Bag of Words & TF-IDF

# Using scikit-learn

from sklearn.feature_extraction.text import CountVectorizer, TfidfVectorizer

# Sample documents

documents = [

    "This is the first document.",

    "This document is the second document.",

    "And this is the third one.",

    "Is this the first document?"

]

# Bag of Words

vectorizer = CountVectorizer()

X = vectorizer.fit_transform(documents)

print(vectorizer.get_feature_names_out())

print(X.toarray())

# TF-IDF

tfidf_vectorizer = TfidfVectorizer()

X_tfidf = tfidf_vectorizer.fit_transform(documents)

print(X_tfidf.toarray())

TF-IDF Formula

TF(t,d) = (Number of times term t appears in document d) / (Total number of terms in document d)

IDF(t) = log(Total number of documents / Number of documents containing term t)

TF-IDF(t,d) = TF(t,d) × IDF(t)

Word Embeddings

# Using pre-trained Word2Vec

import gensim.downloader as api

# Load pre-trained model

word_vectors = api.load("word2vec-google-news-300")

# Get vector for a word

vector = word_vectors["king"]

print(f"Vector dimension: {vector.shape}")

# Find similar words

similar_words = word_vectors.most_similar("king", topn=5)

for word, score in similar_words:

    print(f"{word}: {score:.4f}")

# Word analogy: king - man + woman = ?

result = word_vectors.most_similar(positive=["woman", "king"], negative=["man"])

print(result[0])

# Training custom Word2Vec model

from gensim.models import Word2Vec

# Tokenized sentences

sentences = [["this", "is", "sentence", "one"],

             ["this", "is", "sentence", "two"]]

# Train model

model = Word2Vec(sentences, vector_size=100, window=5, min_count=1, workers=4)

# Save and load model

model.save("word2vec.model")

model = Word2Vec.load("word2vec.model")

NLP Models

Traditional ML Models

# Text classification with Naive Bayes

from sklearn.naive_bayes import MultinomialNB

from sklearn.model_selection import train_test_split

from sklearn.metrics import accuracy_score, classification_report

# Prepare data

vectorizer = TfidfVectorizer(max_features=1000)

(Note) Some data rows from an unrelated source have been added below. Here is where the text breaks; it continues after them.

-- ==== Sys2Proof/Machine/Mile.lean ====
section
/-!
DEFINITION. Mileposts and epochs' view of them (chapter 7): translation, the value an observer sees, advances at the home, posts, poison.
-/

namespace Sys2Proof.Machine

open Sys2Proof.WB

/-! ### Epochs of a context -/

/-- The step group of a context; none: no epochs (R335). -/
def State.stepGroup (s : State) (k : Nat) : Option Nat :=
  let g := s.val STEP_GROUP (k + 1)
  if g < 64 then some g else none

/-- The epoch is not final and has not been squashed for good. -/
def Epoch.live (e : Epoch) : Bool := e.st == .opened || e.st == .closed || e.st == .committing || e.st == .held

/-- Not yet past its commit point. -/
def Epoch.uncommitted (e : Epoch) : Bool := e.st == .opened || e.st == .closed || e.st == .held

/-- A squash strikes it; an epoch that is HELD stays so until Safe Hold is left (Table 10-1). -/
def Epoch.squashable (e : Epoch) : Bool := e.st == .opened || e.st == .closed

def Ctx.epoch (c : Ctx) (n : Nat) : Option Epoch := c.epochs.find? fun e => e.n == n

/-- The oldest uncommitted epoch: COMMITTING counts until its Mileposts are committed, which a commit does whole. -/
def Ctx.oldest (c : Ctx) : Option Nat := (c.epochs.find? Epoch.live).map (·.n)

def Ctx.updEpoch (c : Ctx) (n : Nat) (f : Epoch → Epoch) : Ctx :=
  { c with epochs := c.epochs.map fun e => if e.n = n then f e else e }

def State.updEpoch (s : State) (k n : Nat) (f : Epoch → Epoch) : State := s.updCtx k fun c => c.updEpoch n f

/-- The epoch of the work that a queue is issuing (R338); none in a context without epochs. -/
def State.epochOf (s : State) (k : Nat) (x : QueueSt) : Option Nat :=
  if (s.stepGroup k).isSome then some (s.val STEP_BASE (k + 1) + x.round + 1) else none

/-! ### Values -/

def State.mpEntry (s : State) (k mp : Nat) : MpEntry := Tab.get {} (s.ctx k).mpmap mp

/-- The pending field of an epoch's parity (R246). -/
def Pmp.pend (p : Pmp) (n : Nat) : Nat := if n % 2 = 0 then p.pend0 else p.pend1
def Pmp.setPend (p : Pmp) (n x : Nat) : Pmp := if n % 2 = 0 then { p with pend0 := x } else { p with pend1 := x }

/-- The value that work of epoch `ep` of context `k` sees (R247); `shared` entries and contexts without epochs see CVAL. -/
def State.seen (s : State) (k : Nat) (shared : Bool) (p : Pmp) (ep : Option Nat) : Nat :=
  match shared, ep, (s.ctx k).oldest with
  | false, some n, some e =>
    if !p.spec then p.cval
    else if n = e then p.cval + p.pend e
    else if n = e + 1 then p.cval + p.pend e + p.pend (e + 1)
    else p.cval
  | _, _, _ => p.cval

/-- The value of a Milepost as a queue in epoch `ep` of context `k` sees it. -/
def State.mpSeen (s : State) (k mp : Nat) (ep : Option Nat) : Nat :=
  let e := s.mpEntry k mp
  s.seen k e.shared (s.pmp e.pmp) ep

/-- A Milepost is poisoned. -/
def State.mpPoisoned (s : State) (k mp : Nat) : Bool := (s.pmp (s.mpEntry k mp).pmp).st == .poisoned

/-- The home of a physical Milepost (R231). -/
def pmpHome (n : Nat) : Nat := n / 16384

/-! ### Posts (R262 to R265) -/

/-- The context-local number by which the owner knows a physical Milepost. -/
def State.ownerMp (s : State) (n : Nat) : Option Nat :=
  ((s.ctx (s.pmp n).owner).mpmap.find? fun e => e.2.valid && !e.2.shared && e.2.pmp == n).map (·.1)

/-- The enabled post record of context `k` that names `mp`: its index and its 192 bits. -/
def State.postRec (s : State) (k mp : Nat) : Option (Nat × Nat) :=
  if s.blobTouched HOST_POST (k + 1) then
    (List.range 64).findSome? fun i =>
      let r := s.blobNat HOST_POST (k + 1) (24 * i) 24
      if Bits.bit r 13 && Bits.fld r 0 13 == mp then some (i, r) else none
  else none

/-- Set or clear ARM of post record `i`. -/
def State.setArm (s : State) (k i : Nat) (on : Bool) : State :=
  let b := (s.blobByte HOST_POST (k + 1) (24 * i + 3)).toNat
  let b' := b - Bits.fld b 3 1 * 8 + (if on then 8 else 0)
  s.setBlob HOST_POST (k + 1) (24 * i + 3) [BitVec.ofNat 8 b']

/-- Post the CVAL of a Milepost (R263, R264); nothing leaves in Safe Hold (R365), or while the function is not enabled (R510). -/
def State.postMp (s : State) (n : Nat) : State :=
  let p := s.pmp n
  let k := p.owner
  if s.safeHold || !s.fnEnabled k || p.st == .free || p.st == .poisoned then s
  else
    match (s.ownerMp n).bind fun mp => s.postRec k mp with
    | none => s
    | some (i, r) =>
      let s := s.emit (.hostWrite (Bits.fld r 64 64) p.cval)
      if Bits.bit r 27 && Bits.fld r 128 64 ≤ p.cval then (s.emit (.msix k (Bits.fld r 16 11))).setArm k i false else s

/-! ### Advances -/

/-- Release the evaluation pins whose EVAL_DONE_MP has reached their step or is poisoned (R332). -/
def State.releaseEval (s : State) : State :=
  s.eachCtx fun s k =>
    if (s.ctx k).pins.any (·.eval) then
      let ek := s.val EVAL_CTX (k + 1)
      let e := s.mpEntry ek (s.val EVAL_DONE_MP (k + 1))
      let p := s.pmp e.pmp
      if ek < 16 ∧ e.valid = true then
        s.updCtx k fun c => { c with pins := c.pins.filter fun x => !(x.eval && (x.step ≤ p.cval || p.st == .poisoned)) }
      else s
    else s

/-- Poison a physical Milepost (R265, R268). -/
def State.poisonPmp (s : State) (n : Nat) (abort : Bool) : State :=
  let p := s.pmp n
  if p.st = .free ∨ p.st = .poisoned then s
  else
    let s := s.setPmp n { p with st := .poisoned, abort := abort }
    match s.ownerMp n with
    | none => s.releaseEval
    | some mp =>
      let s := s.releaseEval.event 0x0004 (some p.owner) (pmpHome n) mp
      match s.postRec p.owner mp with
      | none => s
      | some (i, r) =>
        if Bits.bit r 27 then
          let s := s.setArm p.owner i false
          if s.safeHold || !s.fnEnabled p.owner then s else s.emit (.msix p.owner (Bits.fld r 16 11))
        else s

/-- A change of CVAL: post it and look at the evaluation pins. -/
def State.cvalChanged (s : State) (n : Nat) : State := (s.postMp n).releaseEval

/-- A Milepost after an advance that is on its way has been applied (R246, R248). -/
def State.pmpAfter (s : State) (p : Pmp) (a : Adv) : Pmp :=
  let rise (base : Nat) : Nat := match a.mode with
    | .add => a.amount
    | .raise => a.amount - base
  match p.spec, a.epoch with
  | true, some n => p.setPend n (p.pend n + rise (s.seen a.k false p a.epoch))
  | _, _ => { p with cval := p.cval + rise p.cval }

/-- pmp `n` as it will be once every advance in transit to it has been applied. -/
def State.arriving (s : State) (n : Nat) : Pmp := (s.transit.filter fun a => a.pmp == n).foldl s.pmpAfter (s.pmp n)

/-- An advance would carry its Milepost past 2^64 - 1 (R203, R211, R248), counting what is on its way. -/
def State.advOverflows (s : State) (k mp : Nat) (mode : AdvMode) (v : Nat) (ep : Option Nat) : Bool :=
  let e := s.mpEntry k mp
  let p := s.arriving e.pmp
  let now := s.seen k e.shared p ep
  let add := match mode with
    | .add => v
    | .raise => v - now
  decide (2 ^ 64 ≤ now + add) || decide (2 ^ 64 ≤ p.cval + p.pend0 + p.pend1 + add)

/-- Bytes of a context's effect queue that its held effects take, and whether more fit into its 4 MiB (R345). -/
def Effect.bytes : Effect → Nat
  | .event code _ _ => Config.effectBytes 0 code
  | .post n => Config.effectBytes 1 n
  | .send _ _ m => Config.effectBytes 2 m.hdr.offset
  | .storage n => Config.effectBytes 3 n
def Ctx.effectRoom (c : Ctx) (l : List Effect) : Bool :=
  decide ((c.epochs.map fun x => (x.effects.map Effect.bytes).sum).sum + (l.map Effect.bytes).sum ≤ 0x400000)

/-- Apply an advance at its home (R232, R246, R248, R268): to CVAL or to the pending field of its epoch.  A host post of an
advance by a U instruction is a held effect (R345); while the effect queue has no room for it the advance waits on its way.  A frozen
Milepost keeps its value (R266), and what the part's services advance meanwhile stays on its way until the context is restored. -/
def State.applyAdv (s : State) (a : Adv) : State :=
  let p := s.pmp a.pmp
  if p.st == .frozen then { s with transit := s.transit ++ [{ a with src := none }] }
  else if p.st != .live then s
  else
    match p.spec, a.epoch with
    | true, some n =>
      match (s.ctx a.k).epoch n with
      | some e =>
        if e.uncommitted then
          let add := match a.mode with
            | .add => a.amount
            | .raise => a.amount - s.seen a.k false p a.epoch
          s.setPmp a.pmp (p.setPend n (p.pend n + add))
        else s
      | none => s
    | _, _ =>
      let v := match a.mode with
        | .add => p.cval + a.amount
        | .raise => max p.cval a.amount
      let held := match a.src with | some q => q.queue == .U && a.epoch.isSome | none => false
      if v = p.cval then s
      else if held && !(s.ctx a.k).effectRoom [.post a.pmp] then { s with transit := s.transit ++ [a] }
      else
        let s1 := s.setPmp a.pmp { p with cval := v }
        match a.src, a.epoch with
        | some q, some n =>
          if q.queue = .U then (s1.updEpoch a.k n fun e => { e with effects := e.effects ++ [.post a.pmp] }).releaseEval
          else s1.cvalChanged a.pmp
        | _, _ => s1.cvalChanged a.pmp

/-- Put an advance of a queue in transit to the home of its Milepost. -/
def State.sendAdv (s : State) (src : Option QRef) (k mp : Nat) (mode : AdvMode) (v : Nat) (ep : Option Nat) : State :=
  { s with transit := s.transit ++ [{ src := src, k := k, mp := mp, pmp := (s.mpEntry k mp).pmp, mode := mode, amount := v, epoch := ep }] }

/-- A Hub service advances a Milepost of a context at once, in CVAL (Caravan, ingest, Bivouac, evaluation; R244). -/
def State.serviceAdv (s : State) (k mp : Nat) (mode : AdvMode) (v : Nat) : State :=
  let e := s.mpEntry k mp
  if e.valid && !e.shared then s.applyAdv { k := k, mp := mp, pmp := e.pmp, mode := mode, amount := v } else s

end Sys2Proof.Machine
end

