/-- A SAMPLE message reaches its owner. -/
def State.onSample (s : State) (k : Nat) (m : CMsg) : State :=
  match s.ingestGroup k, m.payload with
  | some (g, r), .raw bs =>
    if m.hdr.group ≠ g ∨ m.hdr.job ≠ r.job ∨ m.hdr.sender = r.rank ∨ r.nmem ≤ m.hdr.sender ∨ r.carriesType m.hdr.mtype = false then s.count BAD_MSGS (k + 1) 1
    else if m.hdr.pgen ≠ s.pgen k then
      let s := s.count GEN_DISCARDS (k + 1) 1
      match (s.ctx k).epoch m.hdr.epoch with
      | some e => if e.st = .opened then s.strike k e.n else s
      | none => s
    else if !(s.ctx k).ingest || decide (m.hdr.epoch ≤ s.val COMMITTED_STEP (k + 1)) then s.count STALE_DISCARDS (k + 1) 1
    else if s.hasSlot k m.hdr.epoch then
      match s.ownIndex k with
      | none => s.count BAD_MSGS (k + 1) 1
      | some w =>
        let d := s.idesc k
        let p := s.layout k m.hdr.epoch w
        let start := d.vecOff p.nrows + ((p.at_[m.hdr.seg]?).getD (0, 0, 0)).1 * d.vecBytes
        s.putSample k m.hdr.epoch m.hdr.seg (32 * (m.hdr.offset - start / 32)) bs m.hdr.endB (bs.isEmpty && m.hdr.endB)
    else s.updCtx k fun c => { c with sampleWait := c.sampleWait ++ [m] }
  | _, _ => s.count BAD_MSGS (k + 1) 1

/-- Messages that waited for a slot arrive again. -/
def State.sampleAgain (s : State) (k : Nat) : State :=
  let l := (s.ctx k).sampleWait
  if l.isEmpty then s else l.foldl (fun s m => s.onSample k m) (s.updCtx k fun c => { c with sampleWait := [] })

/-! ### The reader (R411, R426, R428) -/

/-- Payload bytes of a SAMPLE message. -/
def samplePiece : Nat := 8192

/-- Deliver a sample's bytes to its owner: into the slot on this device, else in SAMPLE messages on VC1 (log entry 35). -/
def State.deliverSample (s : State) (k q : Nat) (bs : List Byte) : State :=
  let b := s.batch k
  let n := q / b
  let i := q % b
  let w := s.ownerOf k i
  let idx := i - w * s.shareSize k
  let void := bs.isEmpty
  let s := s.updCtx k fun c => { c with samples := Tab.upd {} c.samples q fun x => { x with delivered := true, busy := false, range := [] } }
  if s.owner k w = s.ingestRank k then s.putSample k n idx 0 bs true void
  else
    match s.ingestGroup k with
    | none => s
    | some (g, r) =>
      let d := s.idesc k
      let p := s.layout k n w
      let start := d.vecOff p.nrows + ((p.at_[idx]?).getD (0, 0, 0)).1 * d.vecBytes
      let pieces := max 1 (Bits.cdiv bs.length samplePiece)
      (List.range pieces).foldl (fun (s : State) j =>
        let h : CHdr := { r.hdr g 11 n 0 (s.pgen k) with seg := idx, offset := start / 32 + j * (samplePiece / 32), endB := j + 1 == pieces }
        s.sendMsg k g (s.owner k w) { hdr := h, payload := .raw ((bs.drop (j * samplePiece)).take samplePiece) }) s

/-- A sample is void: counted and logged on its reader, and its owner is told where the sample has tokens (R431). -/
def State.voidSample (s : State) (k q x cause : Nat) : State :=
  let s := (s.count SAMPLES_VOID (k + 1) 1).updCtx k fun c => { c with voidLog := logPush 256 c.voidLog (q, x, (Config.voidReason cause).toNat) }
  if cause = 1 then s else s.deliverSample k q []

/-- Ask storage for the range at position `q`, over the port that its state names. -/
def State.readSample (s : State) (k q : Nat) : State :=
  let p1 := (Tab.get {} (s.ctx k).samples q).port1
  let r := s.srec k (s.sampleAt k q)
  let e := s.shardRec k r.shard
  let s := s.updCtx k fun c => { c with samples := Tab.upd {} c.samples q fun x => { x with busy := true } }
  if s.targetUsed e.target && s.ethUp then
    s.emit (.storageRead k q p1 e.target e.nsid (e.block r.off) (e.block (r.off + (r.len - 1)) + 1 - e.block r.off))
  else s

/-- PORTS of the target that holds the range: E0, E1. -/
def State.samplePorts (s : State) (k q : Nat) : Bool × Bool :=
  let t := (s.shardRec k (s.srec k (s.sampleAt k q)).shard).target
  let b := s.blobNat TARGETS 0 (512 * t) 1
  (Bits.bit b 4, Bits.bit b 5)

/-- Begin with position `q`: a sample void by R417, or of a codec above 5, is never read. -/
def State.beginSample (s : State) (k q : Nat) : State :=
  let x := s.sampleAt k q
  let r := s.srec k x
  if (s.idesc k).used r = 0 then s.voidSample k q x 1
  else if 5 < r.codec then s.voidSample k q x 5
  else
    let p1 := !(s.samplePorts k q).1
    (s.updCtx k fun c => { c with samples := Tab.set {} c.samples q { port1 := p1 } }).readSample k q

/-- Start the ingest of step `n`, unless a share exceeds SLOT_BYTES (R429, Table 12-7). -/
def State.startStep (s : State) (k n : Nat) : State :=
  if (s.ctx k).started.contains n then s
  else if s.shareFits k n then
    let s := s.updCtx k fun c => { c with started := c.started ++ [n], stuck := c.stuck.filter (· != n) }
    let s := (List.range (s.batch k)).foldl (fun (s : State) i =>
      if (n + i) % s.ingestMembers k = s.ingestRank k then s.beginSample k (n * s.batch k + i) else s) s
    s.checkSlot k n
  else if (s.ctx k).stuck.contains n then s
  else (s.updCtx k fun c => { c with stuck := c.stuck ++ [n] }).logFault 0xFF 0x06 8 none (some k) 8 n 0

/-- Start what the slots allow: the steps after the committed one, as many as there are slots. -/
def State.startIngest (s : State) (k : Nat) : State :=
  if (s.ctx k).ingest && !s.safeHold then
    let c := s.val COMMITTED_STEP (k + 1)
    let s := s.updCtx k fun x => { x with started := x.started.filter (c < ·), stuck := x.stuck.filter (c < ·), filled := x.filled.filter (c < ·) }
    State.sampleAgain ((List.range (s.val NSLOT (k + 1))).foldl (fun s i => s.startStep k (c + 1 + i)) s) k
  else s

X = vectorizer.fit_transform(documents)

y = [0, 1, 0, 1]  # Example labels

# Split data

X_train, X_test, y_train, y_test = train_test_split(X, y, test_size=0.2, random_state=42)

# Train model

model = MultinomialNB()

model.fit(X_train, y_train)

# Predict and evaluate

y_pred = model.predict(X_test)

accuracy = accuracy_score(y_test, y_pred)

print(f"Accuracy: {accuracy:.4f}")

print(classification_report(y_test, y_pred))

Common ML Models for NLP

Naive Bayes - Fast, works well with high-dimensional data

Logistic Regression - Good baseline, interpretable

Support Vector Machines - Effective for text classification

Random Forests - Robust, handles non-linear relationships

Deep Learning Models

# Simple LSTM for text classification

import torch

import torch.nn as nn

import torch.optim as optim

class TextLSTM(nn.Module):

    def __init__(self, vocab_size, embedding_dim, hidden_dim, output_dim, n_layers, dropout):

        super().__init__()

        self.embedding = nn.Embedding(vocab_size, embedding_dim)

        self.lstm = nn.LSTM(embedding_dim, hidden_dim, n_layers, 

                           batch_first=True, dropout=dropout)

        self.fc = nn.Linear(hidden_dim, output_dim)

        self.dropout = nn.Dropout(dropout)

    def forward(self, text):

        embedded = self.embedding(text)

        output, (hidden, cell) = self.lstm(embedded)

        hidden = self.dropout(hidden[-1])

        return self.fc(hidden)

# Model parameters

VOCAB_SIZE = 10000

EMBEDDING_DIM = 100

HIDDEN_DIM = 256

OUTPUT_DIM = 2

N_LAYERS = 2

DROPOUT = 0.5

model = TextLSTM(VOCAB_SIZE, EMBEDDING_DIM, HIDDEN_DIM, OUTPUT_DIM, N_LAYERS, DROPOUT)

Transformers

BERT Implementation

# Using Hugging Face Transformers

from transformers import BertTokenizer, BertModel, BertForSequenceClassification

import torch

# Load pre-trained BERT model and tokenizer

tokenizer = BertTokenizer.from_pretrained('bert-base-uncased')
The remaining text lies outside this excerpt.